Database Design (IB CS A3.2): A Complete Guide

IB Computer Science A3.2 explained: database schema, ERDs, data types, and a full worked example normalising a database to 1NF, 2NF and 3NF with real tables.

A3.1 told you what a relational database is; A3.2 is where you actually design one. It is about turning a messy real-world problem into a clean set of tables that store each fact once. The two skills examiners test most here are drawing ERDs and normalising to 3NF, and normalisation is the one students lose the most marks on. So this guide slows right down and works a real dataset through 1NF, 2NF and 3NF, table by table.
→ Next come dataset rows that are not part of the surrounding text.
-- ==== Sys2Proof/Machine/SchedOps.lean ====
section
/-! DEFINITION. Scheduling: candidates, placement, work lists, issue and arrival of tasks, window kills, and the task commit
(R163 to R165, R195, R196, R265, R307 to R316, R326 to R328, R385, R397, R441 to R445). -/

namespace Sys2Proof.Machine

/-! ## Candidates (R309, R315) -/

/-- Class rank. -/
def classRank (st : Stream) : Nat := if st.dclass = 2 then 1 else 0

/-- HDEAD: the deadline of the head chunk, all ones for none (R293). -/
def headDead (st : Stream) : Nat := ((headChunk st).bind (·.deadline)).getD (2 ^ 64 - 1)

/-- Sort order of R309. -/
def before (a b : Nat × Stream) : Bool :=
  decide (classRank a.2 < classRank b.2) || (classRank a.2 = classRank b.2 && (decide (headDead a.2 < headDead b.2)
    || (headDead a.2 = headDead b.2 && decide (a.1 < b.1))))

def insertBy (x : Nat × Stream) : List (Nat × Stream) → List (Nat × Stream)
  | [] => [x]
  | y :: r => if before x y then x :: y :: r else y :: insertBy x r

def sortStreams (l : List (Nat × Stream)) : List (Nat × Stream) := l.foldr insertBy []

/-- Is a stream a candidate of its job's step on its home cluster? -/
def candidate (s : State) (st : Stream) : Bool :=
  (st.state = .runnable || (st.state = .closing && headReady st))
    && (match st.kvw with
        | none => true
        | some w => match (getKv s st.job).bind (fun k => tGet k.wins w) with
          | some win => win.state = .resident && !win.flushPend
          | none => true)

/-- Streams of a job homed on a cluster. -/
def homed (s : State) (j cl : Nat) : List (Nat × Stream) := s.streams.filter (fun e => e.2.job = j && e.2.home / 8 = cl)

/-- Does the head chunk of a stream end for lateness when construction begins (R315)? -/
def dropsHead (s : State) (st : Stream) : Bool :=
  st.dclass = 0 && !st.cont && (match queued st with
    | c :: _ => c.steps = 0 && c.landed && (match c.deadline with | some d => decide (d < now s) | none => false)
    | [] => false)

/-- Drop a stream's late head chunks, as many as are late. -/
def dropLateN (s : State) (i : Nat) : Nat → State
  | 0 => s
  | n + 1 => match getStream s i with
    | some st => if dropsHead s st then dropLateN (tryFree (refresh (endHead s i chDropped 5) i) i) i n else s
    | none => s

/-- With DROP_LATE, late RT head chunks of the candidates end before construction. -/
def dropLate (s : State) (j cl : Nat) : State :=
  if ((getJob s j).map (fun x => (getPart s x.part).dropLate)).getD false then
    forAll s ((homed s j cl).filter (fun e => candidate s e.2)) (fun s e => dropLateN s e.1 (e.2.chunks.length + 1))
  else s

/-! ## Placement (R310, R311) -/

/-- Rows placed on a tile so far. -/
def rowsOn (m : Tab Nat) (t : Nat) : Nat := (tGet m t).getD 0
def addRow (m : Tab Nat) (t : Nat) : Tab Nat := tPut m t (rowsOn m t + 1)
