-- ==== Sys2Proof/Machine/TdmOps.lean ====
section
/-! DEFINITION. Serial audio ports: the configuration block, received frames and their chunks, transmitted frames, GAPs, states
and alignment groups (R464 to R493). -/

namespace Sys2Proof.Machine

/-! ## The configuration block (R472) -/

def cfgRxen (b : List Byte) : Bool := bitAt (leAt b 0 1) 0
def cfgTxen (b : List Byte) : Bool := bitAt (leAt b 0 1) 1
def cfgMaster (b : List Byte) : Bool := bitAt (leAt b 1 1) 0
def cfgFspol (b : List Byte) : Bool := bitAt (leAt b 1 1) 1
def cfgEdge (b : List Byte) : Bool := bitAt (leAt b 1 1) 2
def cfgTxhiz (b : List Byte) : Bool := bitAt (leAt b 1 1) 3
def cfgGaprst (b : List Byte) : Bool := bitAt (leAt b 1 1) 4
def cfgNslot (b : List Byte) : Nat := leAt b 2 1
def cfgWidth (b : List Byte) : Nat := 8 * (leAt b 3 1 % 4 + 1)
def cfgSample (b : List Byte) : Nat := if bitAt (leAt b 3 1) 2 then 4 else 2
def cfgOffset (b : List Byte) : Nat := leAt b 4 1
def cfgFlen (b : List Byte) : Nat := leAt b 8 2
def cfgBdiv (b : List Byte) : Nat := leAt b 10 2
def cfgBclk (b : List Byte) : Nat := leAt b 12 4
def cfgIfr (b : List Byte) : Nat := leAt b 16 2
def cfgChunkif (b : List Byte) : Nat := leAt b 18 2
def cfgLeadin (b : List Byte) : Nat := leAt b 20 2
def cfgTail (b : List Byte) : Nat := leAt b 22 2
def cfgRxmask (b : List Byte) : Nat := leAt b 24 4
def cfgTxmask (b : List Byte) : Nat := leAt b 28 4
def cfgTxjob (b : List Byte) : Nat := leAt b 32 2
def cfgTxring (b : List Byte) : Nat := leAt b 34 2
def cfgPrefill (b : List Byte) : Nat := leAt b 36 4
def cfgRxdisc (b : List Byte) : Nat := leAt b 40 4
def cfgRxch (b : List Byte) (c : Nat) : Nat := leAt b (64 + 2 * c) 2

/-- The slots of a mask, ascending: the channels (R474). -/
def maskSlots (m : Nat) : List Nat := (List.range 32).filter (bitAt m)

/-- A slot of a frame as received: its W bits from BCLK period OFFSET + s × W on, most significant first (R466). -/
def slotOf (b : List Byte) (din : List Bool) (k : Nat) : W32 :=
  let w := cfgWidth b
  BitVec.ofNat 32 ((List.range w).foldl (fun n i => 2 * n + b2n (din.getD (cfgOffset b + k * w + i) false)) 0)

/-- The slots that a port receives, from the levels of DIN at the rising and at the falling edges of BCLK: EDGE names the edge at which it
samples (R466, R467). -/
def sampledSlots (b : List Byte) (dinRise dinFall : List Bool) : List W32 :=
  (List.range (cfgNslot b)).map (slotOf b (if cfgEdge b then dinFall else dinRise))

/-- F_APLL in Hz of a family (R469, R612). -/
def fApll (family : Bool) : Nat := if family then 90316800 else 98304000

/-- A master's BCLK in Hz as a fraction: F_APLL ÷ BDIV (R469). -/
def masterBclk (family : Bool) (b : List Byte) : Nat × Nat := (fApll family, cfgBdiv b)
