-- ==== Sys2Proof/Machine/HostOps.lean ====
section
/-! DEFINITION. The host interface: rings of BAR0, event records, function resets, device time (R502 to R506, R514 to R530,
R664 to R672). -/

namespace Sys2Proof.Machine

/-! ## Event records (R526, R665, R670, R672) -/

/-- The event queue of a function: the device-wide queue or its partition's. -/
def evQueue (s : State) (fn : Nat) : EvQueue := if fn = 0 then s.devQueue else (getPart s (fn - 1)).queue

def setEvQueue (s : State) (fn : Nat) (f : EvQueue → EvQueue) : State :=
  if fn = 0 then { s with devQueue := f s.devQueue } else setPart s (fn - 1) (fun p => { p with queue := f p.queue })

/-- SCOPE of a function's records. -/
def evScope (fn : Nat) : Nat := if fn = 0 then 0xF0 else fn - 1

/-- The OVERFLOW record that reports what a disabled ring lost (R526). -/
def lossRecord (s : State) (fn : Nat) (l : RingLoss) : Event :=
  { mkEvent 0x0C (evScope fn) 0 0 with
    time := now s, seq := l.seq,
    detail := leBytes 4 l.count ++ leBytes 2 l.mask ++ leBytes 8 l.first ++ leBytes 8 l.last }

/-- The record a function's ring takes next, and the state without it in its queue. -/
def nextEvent (s : State) (fn : Nat) : Option (Event × State) :=
  match (getFunc s fn).evtLost with
  | some l => some (lossRecord s fn l, setFunc s fn (fun f => { f with evtLost := none }))
  | none => match (evQueue s fn).ents with
    | e :: r => some (e, setEvQueue s fn (fun q => { q with ents := r }))
    | [] => none

/-- Put one record into a function's event ring, and fire its vector. -/
def putEvent (s : State) (fn : Nat) (e : Event) : State :=
  let f := getFunc s fn
  let s1 := hostWrite s (f.evtBase + 64 * (f.evtTail % f.evtSize)) (eventBytes e)
  let s2 := setFunc s1 fn (fun f => { f with evtTail := (f.evtTail + 1) % 2 ^ 32, evtRing := f.evtRing ++ [e] })
  if f.evtIrq then fireVector s2 fn f.evtVec else s2

/-- Entries between two free-running counts. -/
def countDiff (a b : Nat) : Nat := (a + 2 ^ 32 - b) % 2 ^ 32

/-- Has an event ring room? -/
def evtRoom (f : Func) : Bool := decide (countDiff f.evtTail f.evtHead < f.evtSize)

/-- The records that HEAD has passed acknowledge their errors (R670). -/
def ackEvents (s : State) (fn : Nat) (es : List Event) : State :=
  { s with errors := s.errors.filter (fun x => !(x.fn = fn && es.any (fun e => e.cls ≠ 0 && x.seq = some e.seq))) }

/-- Records that were written and not consumed are lost: noted, and their errors wait for the OVERFLOW record (R526). -/
def loseRing (s : State) (fn : Nat) : State :=
  let f := getFunc s fn
  let es := f.evtRing
  match es.head?, es.getLast? with
  | some a, some z =>
    let sq := match f.evtLost with | some l => l.seq | none => (evQueue s fn).seq
    let s1 := if f.evtLost.isSome then s else setEvQueue s fn (fun q => { q with seq := (q.seq + 1) % 2 ^ 32 })
    let errs := s1.errors.map (fun x =>
      if x.fn = fn && es.any (fun e => e.cls ≠ 0 && x.seq = some e.seq) then { x with seq := some sq } else x)
    let old : RingLoss := f.evtLost.getD { seq := sq, count := 0, mask := 0, first := a.time, last := 0 }
    let l : RingLoss :=
      { old with count := old.count + es.length, mask := es.foldl (fun m e => m ||| 2 ^ e.cls) old.mask, last := z.time }
    setFunc { s1 with errors := errs } fn (fun f => { f with evtRing := [], evtLost := some l })
  | _, _ => s

/-! ## Ring enables (R518, R520) -/

/-- Is a size a power of two from lo to 4,096? -/
def sizeOk (lo n : Nat) : Bool := decide (lo ≤ n) && decide (n ≤ 4096) && (List.range 13).any (fun k => 2 ^ k = n)

/-- Set SQ_EN: refused without CQ_EN or a valid size. -/
def enableSq (s : State) (fn : Nat) : State :=
  setFunc s fn (fun f =>
    if f.sqEn then f
    else if !f.cqEn || !sizeOk 16 f.sqSize then { f with cfgErr := true }
    else { f with sqEn := true, sqHead := 0, sqTail := 0 })

def disableSq (s : State) (fn : Nat) : State := setFunc s fn (fun f => { f with sqEn := false })

/-- Set CQ_EN: held completions are written. -/
def enableCq (s : State) (fn : Nat) : State :=
  cqDrain (setFunc s fn (fun f =>
    if f.cqEn then f
    else if !sizeOk 16 f.cqSize then { f with cfgErr := true }
    else { f with cqEn := true, cqHead := 0, cqTail := 0 })) fn

def disableCq (s : State) (fn : Nat) : State := setFunc s fn (fun f => { f with cqEn := false })

def enableEvt (s : State) (fn : Nat) : State :=
  setFunc s fn (fun f =>
    if f.evtEn then f
    else if !sizeOk 64 f.evtSize then { f with cfgErr := true }
    else { f with evtEn := true, evtHead := 0, evtTail := 0 })

def disableEvt (s : State) (fn : Nat) : State :=
  if (getFunc s fn).evtEn then loseRing (setFunc s fn (fun f => { f with evtEn := false })) fn else s

/-! ## Counts written by the host (R521, R522) -/

def writeSqTail (s : State) (fn v : Nat) : State :=
  setFunc s fn (fun f => if countDiff v f.sqHead ≤ f.sqSize then { f with sqTail := v } else { f with sqErr := true })

def writeCqHead (s : State) (fn v : Nat) : State :=
  let f := getFunc s fn
  if countDiff v f.cqHead ≤ countDiff f.cqTail f.cqHead then cqDrain (setFunc s fn (fun f => { f with cqHead := v })) fn else s

def writeEvtHead (s : State) (fn v : Nat) : State :=
  let f := getFunc s fn
  let n := countDiff v f.evtHead
  if n ≤ countDiff f.evtTail f.evtHead then
    ackEvents (setFunc s fn (fun f => { f with evtHead := v, evtRing := f.evtRing.drop n })) fn (f.evtRing.take n)
  else s

/-- Unmask a vector: its pending message is sent when the function may write. -/
def unmaskVector (s : State) (fn v : Nat) : State :=
  releaseMsix (setMsix s fn v (fun e => { e with masked := false })) fn

/-! ## Submissions (R524, R531) -/

/-- Room reserved for one more completion, and fewer than 256 commands outstanding. -/
def fetchRoom (f : Func) : Bool :=
  decide (countDiff f.cqTail f.cqHead + f.outstanding.length + f.cqHeld.length < f.cqSize) && decide (f.outstanding.length < 256)

/-- The outstanding command of a fetched entry (R531, R539). -/
def parseSubmission (fn : Nat) (b : List Byte) (t seq : Nat) : DciOut :=
  { tag := BitVec.ofNat 32 (leAt b 4 4), cmd := decodeEntry fn b, fence := bitAt (leAt b 2 2) 0, fetched := t, seq := seq, stage := .fetched }

/-- The first outstanding command that no FENCE holds and whose opcode R539 does not list completes INVALID (R537). -/
def rejectUnknown (s : State) (fn : Nat) : State :=
  let l := (getFunc s fn).outstanding
  match ((List.range l.length).zip l).find? (fun e => e.2.cmd.isNone && !((l.take e.1).any (·.fence)) && !(e.2.fence && e.1 ≠ 0)) with
  | some e => dciComplete s fn e.2.tag stInvalid 0 0
  | none => s

/-- Fetch one entry: its read may fail (R521). -/
def fetchEntry (s : State) (fn : Nat) (r : HostRead) : State :=
  let f := getFunc s fn
  if r = .failed || !hostReadOk s fn then setFunc s fn (fun f => { f with sqErr := true, sqEn := false })
  else
    let (b, s1) := entryContents s r (hostRead s (f.sqBase + 64 * (f.sqHead % f.sqSize)) 64)
    rejectUnknown (setFunc { s1 with fetchSeq := s.fetchSeq + 1 } fn (fun f => { f with
      sqHead := (f.sqHead + 1) % 2 ^ 32, outstanding := f.outstanding ++ [parseSubmission fn b (now s) s.fetchSeq] })) fn

/-! ## Resets of functions (R502, R506) -/

/-- FLR: BAR0 and Bus Master Enable return to their reset values; what the device holds for the function stays. -/
def flrFunc (s : State) (fn : Nat) : State :=
  let s1 := disableEvt s fn
  setFunc s1 fn (fun f => { Func.reset with
    outstanding := f.outstanding, cqHeld := f.cqHeld, feeds := f.feeds, evtLost := f.evtLost })

/-- Link-down or hot reset: every function, the IDE keys, the device cache. -/
def resetHostIf (s : State) : State :=
  let s1 := forAll s (List.range 13) flrFunc
  { s1 with cache := [], link := { s1.link with width := 0, speed := 0, degraded := false, ideSecure := [], ideKeys := [] } }

/-! ## Device time (R528) -/

/-- A change that Tyrax logs without a command: a bit of its own. -/
def logBit (s : State) (code : Nat) (old new : Bool) : State :=
  logChange s 0xFE 0xF0 code 0 0 (leBytes 1 (b2n old)) (leBytes 1 (b2n new))

def setTime (s : State) (f : TimeSt → TimeSt) : State := { s with time := f s.time }

/-- PTM_VALID changes, and the change is logged. -/
def setPtm (s : State) (v : Bool) : State :=
  if s.time.ptmValid = v then s else logBit (setTime s (fun t => { t with ptmValid := v })) 0 (!v) v

/-- Step device time, and the audit instants with it. -/
def stepTime (s : State) (off : Int) : State :=
  setTime s (fun t => { t with
    acc := ((t.acc : Int) + off * 2 ^ 40).toNat, auditNext := ((t.auditNext : Int) + off).toNat })

/-- Slew the counter: any rate within 50 ppm of the crystal's, towards the offset. -/
def slewTime (s : State) (off : Int) : State :=
  let (n, s1) := takeFree s
  let d := Config.freeNat n % 34359739
  setTime s1 (fun t => { t with
    incr := if off = 0 then 687194767360 else if 0 < off then 687194767360 + d else 687194767360 - d })

/-- A valid dialog with an offset in ns: a step while nothing has started, else a slew; beyond 1 ms time runs on at its last rate; PTM_VALID
follows the offset. -/
def ptmUpdate (s : State) (off : Int) : State :=
  let big := decide (1000 < off.natAbs)
  let s1 := setTime s (fun t => { t with ptmSeen := true })
  if !s.time.noStep && (!s.time.ptmSeen || big) then setPtm (stepTime s1 off) true
  else if 1000000 < off.natAbs then setPtm s1 false
  else if off.natAbs < 1000 then setPtm (slewTime s1 off) true
  else slewTime s1 off

end Sys2Proof.Machine
end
This guide covers every A3.2 understanding: schema, ERDs, data types, building tables, the normal forms, a full normalisation walkthrough, and when to denormalise.

What does IB CS topic A3.2 cover?

A3.2 has seven understandings: describing a database schema, constructing ERDs, outlining the data types used in relational databases, constructing tables, explaining the difference between the normal forms, normalising a database to 3NF, and evaluating the need for denormalisation. In short, it is the full design pipeline from idea to well-structured tables.

What is a database schema?

A schema is the blueprint of a database: its structure rather than its data. It defines the entities (tables), the attributes (fields) in each, the data type of every attribute, and the primary keys and foreign keys that link the tables together.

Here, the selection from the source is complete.